# Petsmart has 50% off on many fish right now



## jadaBlu (Feb 14, 2013)

Just in case you think you don't have enough fish or you want tank companions.


----------



## Skuldane (Aug 22, 2013)

Do you know until when?


----------



## shannonpwns (Jul 15, 2013)

My petsmart only had $2 off select bettas when I was in there yesterday.


----------



## Stone (Jan 6, 2013)

seems the sale is for like 29 more days according to their site


----------



## jadaBlu (Feb 14, 2013)

The bettas are not on sale which why I posted in other fish.


----------



## Blue Fish (Jun 11, 2012)

The female CT's are on sale...but only about a dollar off? And the selection (at least in my store) is pretty awful. I was in there the other day looking for black aquarium sponging, and happened to notice the sale tag on the girls.


----------



## RowdyBetta (Feb 1, 2013)

All bettas are $2 off at my petsmart.


----------



## Skuldane (Aug 22, 2013)

There was no sale at the petsmart I was at today =(


----------



## jadaBlu (Feb 14, 2013)

Hmm, seems like they must be doing regional sales. They charged more for the crowntail females at my store but the other girls were on sale.


----------



## Blue Fish (Jun 11, 2012)

Oh.  Well...I'm not a big Petsmart fan anyway to be honest. Their prices are a good 10-20% higher there than any of the other pet stores around here...but I've heard that's just the opposite in other places. 

The biggest problem I have is this one woman who does the fish section who knows almost nothing about fish...and keeps trying to sell me massively overpriced moss balls, lol! I mean, every time I'm in there and I see her, she has to point out the balls and tell me, AGAIN, how "awesome" they are. I mean, seriously woman...I DON'T WANT YOUR MOSS BALLS!  It's to the point that I almost won't go in there anymore...just because I'm so tired of hearing about those dang balls! LOL!  

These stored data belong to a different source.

-- ==== Sys2Proof/Laws/Memory.lean ====
section
/-! SUPPORT. Laws of memory: what a byte reads after a write, and that every memory operation keeps the canonical form. -/

namespace Sys2Proof.Machine

@[simp] theorem State.memByte_setByte_same (s : State) (a : Nat) (v : Byte) : (s.setByte a v).memByte a = v := by
  simp [State.memByte, State.setByte]

theorem State.memByte_setByte_ne (s : State) {a b : Nat} (v : Byte) (h : a ≠ b) :
    (s.setByte a v).memByte b = s.memByte b := by
  simp only [State.memByte, State.setByte]
  exact Tab.get_set_ne _ _ _ _ h

/-- Below the first byte written, memory reads as before. -/
theorem Memory.get_write_below (bs : List Byte) (m : List Host.Cell) {a b : Nat} (h : b < a) :
    Tab.get 0 (Memory.write m a bs) b = Tab.get 0 m b := by
  induction bs generalizing m a with
  | nil => rfl
  | cons v t ih =>
    rw [Memory.write, ih _ (by omega)]
    exact Tab.get_set_ne _ _ _ _ (by omega)

/-- Beyond the last byte written, memory reads as before. -/
theorem Memory.get_write_above (bs : List Byte) (m : List Host.Cell) {a b : Nat} (h : a + bs.length ≤ b) :
    Tab.get 0 (Memory.write m a bs) b = Tab.get 0 m b := by
  induction bs generalizing m a with
  | nil => rfl
  | cons v t ih =>
    simp only [List.length_cons] at h
    rw [Memory.write, ih _ (by omega)]
    exact Tab.get_set_ne _ _ _ _ (by omega)

/-- A byte that was written reads as it was written. -/
theorem Memory.get_write_at (bs : List Byte) (m : List Host.Cell) (a i : Nat) (h : i < bs.length) :
    Tab.get 0 (Memory.write m a bs) (a + i) = bs[i] := by
  induction bs generalizing m a i with
  | nil => simp at h
  | cons v t ih =>
    cases i with
    | zero =>
      rw [Memory.write, Memory.get_write_below _ _ (by omega)]
      simp
    | succ j =>
      simp only [List.length_cons] at h
      rw [Memory.write, show a + (j + 1) = a + 1 + j by omega, ih _ _ _ (by omega)]
      rfl

theorem State.memByte_memWrite_at (s : State) (a : Nat) (bs : List Byte) (i : Nat) (h : i < bs.length) :
    (s.memWrite a bs).memByte (a + i) = bs[i] := Memory.get_write_at bs s.mem a i h

theorem State.memByte_memWrite_out (s : State) (a : Nat) (bs : List Byte) {b : Nat} (h : b < a ∨ a + bs.length ≤ b) :
    (s.memWrite a bs).memByte b = s.memByte b := by
  rcases h with h | h
  · exact Memory.get_write_below bs s.mem h
  · exact Memory.get_write_above bs s.mem h

/-- What was written reads back whole. -/
theorem State.memRead_memWrite (s : State) (a : Nat) (bs : List Byte) :
    (s.memWrite a bs).memRead a bs.length = bs := by
  apply List.ext_getElem
  · simp [State.memRead]
  · intro i h1 h2
    simp only [State.memRead, List.getElem_map, List.getElem_range]
    exact State.memByte_memWrite_at s a bs i h2

/-- Writing bytes keeps the canonical form. -/
theorem Memory.write_wf (bs : List Byte) (m : List Host.Cell) (a : Nat) (h : Memory.wf m = true) :
    Memory.wf (Memory.write m a bs) = true := by
  induction bs generalizing m a with
  | nil => exact h
  | cons v t ih => exact ih _ _ (Tab.set_wf 0 m a v h)

theorem State.setByte_wf (s : State) (a : Nat) (v : Byte) (h : Memory.wf s.mem = true) :
    Memory.wf (s.setByte a v).mem = true := Tab.set_wf 0 s.mem a v h

theorem State.memWrite_wf (s : State) (a : Nat) (bs : List Byte) (h : Memory.wf s.mem = true) :
    Memory.wf (s.memWrite a bs).mem = true := Memory.write_wf bs s.mem a h

/-- A fold of operations that each keep a property keeps it. -/
theorem foldl_keeps {α β : Type} (P : β → Prop) (f : β → α → β) (h : ∀ b a, P b → P (f b a)) (l : List α) (b : β)
    (hb : P b) : P (l.foldl f b) := by
  induction l generalizing b with
  | nil => exact hb
  | cons a t ih => exact ih _ (h b a hb)

theorem State.hbmWrite_wf (s : State) (line : Nat) (mask : BitVec 4) (data : List Byte)
    (h : Memory.wf s.mem = true) : Memory.wf (s.hbmWrite line mask data).mem = true := by
  refine foldl_keeps (fun t : State => Memory.wf t.mem = true) _ (fun t i ht => ?_) _ _ h
  split
  · exact State.memWrite_wf t _ _ ht
  · exact ht

@[simp] theorem State.putLine_mem (s : State) (l : LLine) : (s.putLine l).mem = s.mem := rfl
@[simp] theorem State.dropLine_mem (s : State) (line : Nat) : (s.dropLine line).mem = s.mem := rfl

/-! What the operations of a home slice make of memory: most leave it, and the others keep its canonical form. -/

@[simp] theorem State.sendMsix_mem (s : State) (f v : Nat) (w : Option Nat) : (s.sendMsix f v w).mem = s.mem := by
  simp only [State.sendMsix]
  split
  · rfl
  · split
    · rfl
    · split <;> rfl

@[simp] theorem State.signal_mem (s : State) (src f k : Nat) : (s.signal src f k).mem = s.mem := by
  simp only [State.signal]
  split
  · simp
  · rfl

@[simp] theorem State.deliver_mem (s : State) (b : Block) (i : Nat) (c : BitVec 16) : (s.deliver b i c).mem = s.mem := by
  simp only [State.deliver]
  split <;> simp

@[simp] theorem State.raiseAt_mem (s : State) (b : Block) (i : Nat) (c : BitVec 16) (f : FrameNo) :
    (s.raiseAt b i c f).mem = s.mem := by
  simp only [State.raiseAt]
  split <;> simp

@[simp] theorem State.raise_mem (s : State) (b : Block) (i : Nat) (c : BitVec 16) : (s.raise b i c).mem = s.mem :=
  State.raiseAt_mem s b i c _

@[simp] theorem State.correction_mem (s : State) (a : Nat) : (s.correction a).mem = s.mem := by
  simp [State.correction, apply_ite State.mem]

@[simp] theorem State.reportUncorr_mem (s : State) (a : Nat) : (s.reportUncorr a).mem = s.mem := by
  simp [State.reportUncorr, apply_ite State.mem]

@[simp] theorem State.burst_mem (s : State) (line : Nat) (m : BitVec 4) (w : Bool) : (s.burst line m w).mem = s.mem := by
  simp [State.burst, apply_ite State.mem]

@[simp] theorem State.readSector_mem (s : State) (n : Nat) : (s.readSector n).mem = s.mem := by
  simp [State.readSector, apply_ite State.mem]

/-- A fold of operations that each leave memory leaves it. -/
theorem foldl_mem {α : Type} (f : State → α → State) (h : ∀ s a, (f s a).mem = s.mem) (l : List α) (s : State) :
    (l.foldl f s).mem = s.mem :=
  foldl_keeps (fun t : State => t.mem = s.mem) f (fun t a ht => (h t a).trans ht) l s rfl

@[simp] theorem State.hbmFetch_mem (s : State) (line : Nat) (m : BitVec 4) : (s.hbmFetch line m).mem = s.mem := by
  simp only [State.hbmFetch]
  split
  · rfl
  · rw [foldl_mem _ (fun t i => by split <;> simp)]
    simp

@[simp] theorem State.llcCount_mem (s : State) (line off : Nat) : (s.llcCount line off).mem = s.mem := rfl
@[simp] theorem State.countServed_mem (s : State) (line : Nat) (r : Bool) : (s.countServed line r).mem = s.mem := rfl
@[simp] theorem State.bumpClock_mem (s : State) (d : Nat) : (s.bumpClock d).mem = s.mem := rfl
@[simp] theorem State.touchLine_mem (s : State) (l : LLine) : (s.touchLine l).mem = s.mem := rfl

@[simp] theorem State.fillNow_mem (s : State) (l : LLine) (m : BitVec 4) : (s.fillNow l m).1.mem = s.mem :=
  State.hbmFetch_mem s l.line m

theorem recallOne_mem (q : State × LLine) (k : Nat) : (recallOne q k).1.mem = q.1.mem := by
  simp only [recallOne]
  split
  · rfl
  · split
    · rfl
    · rfl
    · rfl
    · split <;> rfl

theorem State.snoopAll_mem (s : State) (l : LLine) (f : State × LLine → Nat → State × LLine)
    (h : ∀ q k, (f q k).1.mem = q.1.mem) : (s.snoopAll l f).1.mem = s.mem :=
  foldl_keeps (fun q : State × LLine => q.1.mem = s.mem) f (fun q k hq => (h q k).trans hq) _ _ rfl

@[simp] theorem State.recall_mem (s : State) (l : LLine) : (s.recall l).1.mem = s.mem :=
  State.snoopAll_mem s l recallOne recallOne_mem

@[simp] theorem State.resolve_mem (s : State) (l : LLine) : (s.resolve l).1.mem = s.mem := by
  simp [State.resolve]

@[simp] theorem State.hbmAsk_mem (s : State) (line : Nat) (m : BitVec 4) (g : Bool) : (s.hbmAsk line m g).mem = s.mem := by
  simp [State.hbmAsk, apply_ite State.mem]

@[simp] theorem State.awrValue_mem (s : State) (who : Agent × Option Nat) (l : LLine) (bs : List (Nat × Byte)) :
    (s.awrValue who l bs).mem = s.mem := by
  simp [State.awrValue, apply_ite State.mem]

theorem State.hbmPut_wf (s : State) (line : Nat) (m : BitVec 4) (d : List Byte) (g : Bool) (h : Memory.wf s.mem = true) :
    Memory.wf (s.hbmPut line m d g).mem = true := by
  simp only [State.hbmPut]
  split
  · exact h
  · exact State.hbmWrite_wf s line m d h

theorem State.evict_wf (s : State) (l : LLine) (h : Memory.wf s.mem = true) : Memory.wf (s.evict l).mem = true := by
  have e : ∀ q : State × LLine, q.1.mem = s.mem →
      Memory.wf (((if q.2.dirty then ((q.1.addCount .llc (homeDie l.line) 0x818 l.targets.length).hbmPut l.line q.2.sect
        q.2.data (l.st = .red)) else q.1.addCount .llc (homeDie l.line) 0x818 l.targets.length).dropLine l.line).mem) =
        true := by
    intro q hq
    rw [State.dropLine_mem]
    split
    · exact State.hbmPut_wf _ _ _ _ _ (by simpa [hq] using h)
    · simpa [hq] using h
  unfold State.evict
  by_cases hr : l.st = .red
  · rw [if_pos hr]; exact e _ (State.resolve_mem s l)
  · rw [if_neg hr]; exact e _ (State.recall_mem s l)

theorem State.takeWay_wf (s : State) (free : Nat → Bool) (line : Nat) (h : Memory.wf s.mem = true) {t : State} {w : Nat}
    (e : s.takeWay free line = some (t, w)) : Memory.wf t.mem = true := by
  simp only [State.takeWay] at e
  split at e
  · cases e
  · split at e
    · cases e; simpa using h
    · cases e; exact h
    · split at e
      · cases e
      · split at e
        · cases e; exact State.evict_wf s _ h
        · cases e

@[simp] theorem State.awrLater_mem (s : State) (who : Agent × Option Nat) (line : Nat) (bs : List (Nat × Byte)) :
    (s.awrLater who line bs).mem = s.mem := by
  simp only [State.awrLater]
  split
  · rfl
  · split
    · rfl
    · split
      · rfl
      · split
        · rfl
        · split
          · simp
          · split
            · simp
            · rw [State.putLine_mem]
              exact foldl_mem (fun t k => (t.dnSend k line .inval).addCount .dir (homeDie line) 0x808 1)
                (fun _ _ => rfl) _ s

theorem State.awrLine_wf (s : State) (who : Agent × Option Nat) (line : Nat) (bs : List (Nat × Byte))
    (h : Memory.wf s.mem = true) : Memory.wf (s.awrLine who line bs).mem = true := by
  simp only [State.awrLine]
  split
  · simpa using h
  · split
    · split
      · simpa using h
      · rename_i e; simpa using State.takeWay_wf s _ line h e
    · split <;> simpa using h

theorem State.slowWrite_wf (s : State) (a : Nat) (bs : List Byte) (h : Memory.wf s.mem = true) :
    Memory.wf (s.slowWrite a bs).mem = true := by
  unfold State.slowWrite
  rw [foldl_mem _ (fun t k => by simp)]
  exact State.memWrite_wf s a bs h

theorem State.cohWrite_wf (s : State) (who : Agent × Option Nat) (a : Nat) (bs : List Byte) (h : Memory.wf s.mem = true) :
    Memory.wf (s.cohWrite who a bs).mem = true := by
  unfold State.cohWrite
  split
  · exact State.slowWrite_wf s a bs h
  · exact foldl_keeps (fun t : State => Memory.wf t.mem = true) _ (fun t x ht => State.awrLine_wf t _ _ _ ht) _ _ h

theorem State.devWrite_wf (s : State) (who : Agent × Option Nat) (a : Nat) (bs : List Byte) (h : Memory.wf s.mem = true) :
    Memory.wf (s.devWrite who a bs).mem = true := by
  unfold State.devWrite
  split
  · exact State.cohWrite_wf s who a bs h
  · exact State.cohWrite_wf s who a bs h
  · exact h

end Sys2Proof.Machine
end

(Nothing against marimo moss balls, they're awesome, but when I can get one double the size, healthier, and only 2$ more at a LFS up the road...I'm just NOT going to purchase yours. )


----------



## jadaBlu (Feb 14, 2013)

My petsmart sell them for like $7 a piece I like them but that is alot. Petco sells bettas much cheaper but their fish have not been as pretty lately. Petsmart isn't much betta'. However, they have plakats and Petco does not. I found a pretty white guy there with some blue marbling.


----------



## PetMania (Mar 28, 2013)

Ugh, I have to pay the $7 because that is the only place I can get them without paying shipping. But I will start growing and selling my own, so it will pay for itself in the end.


----------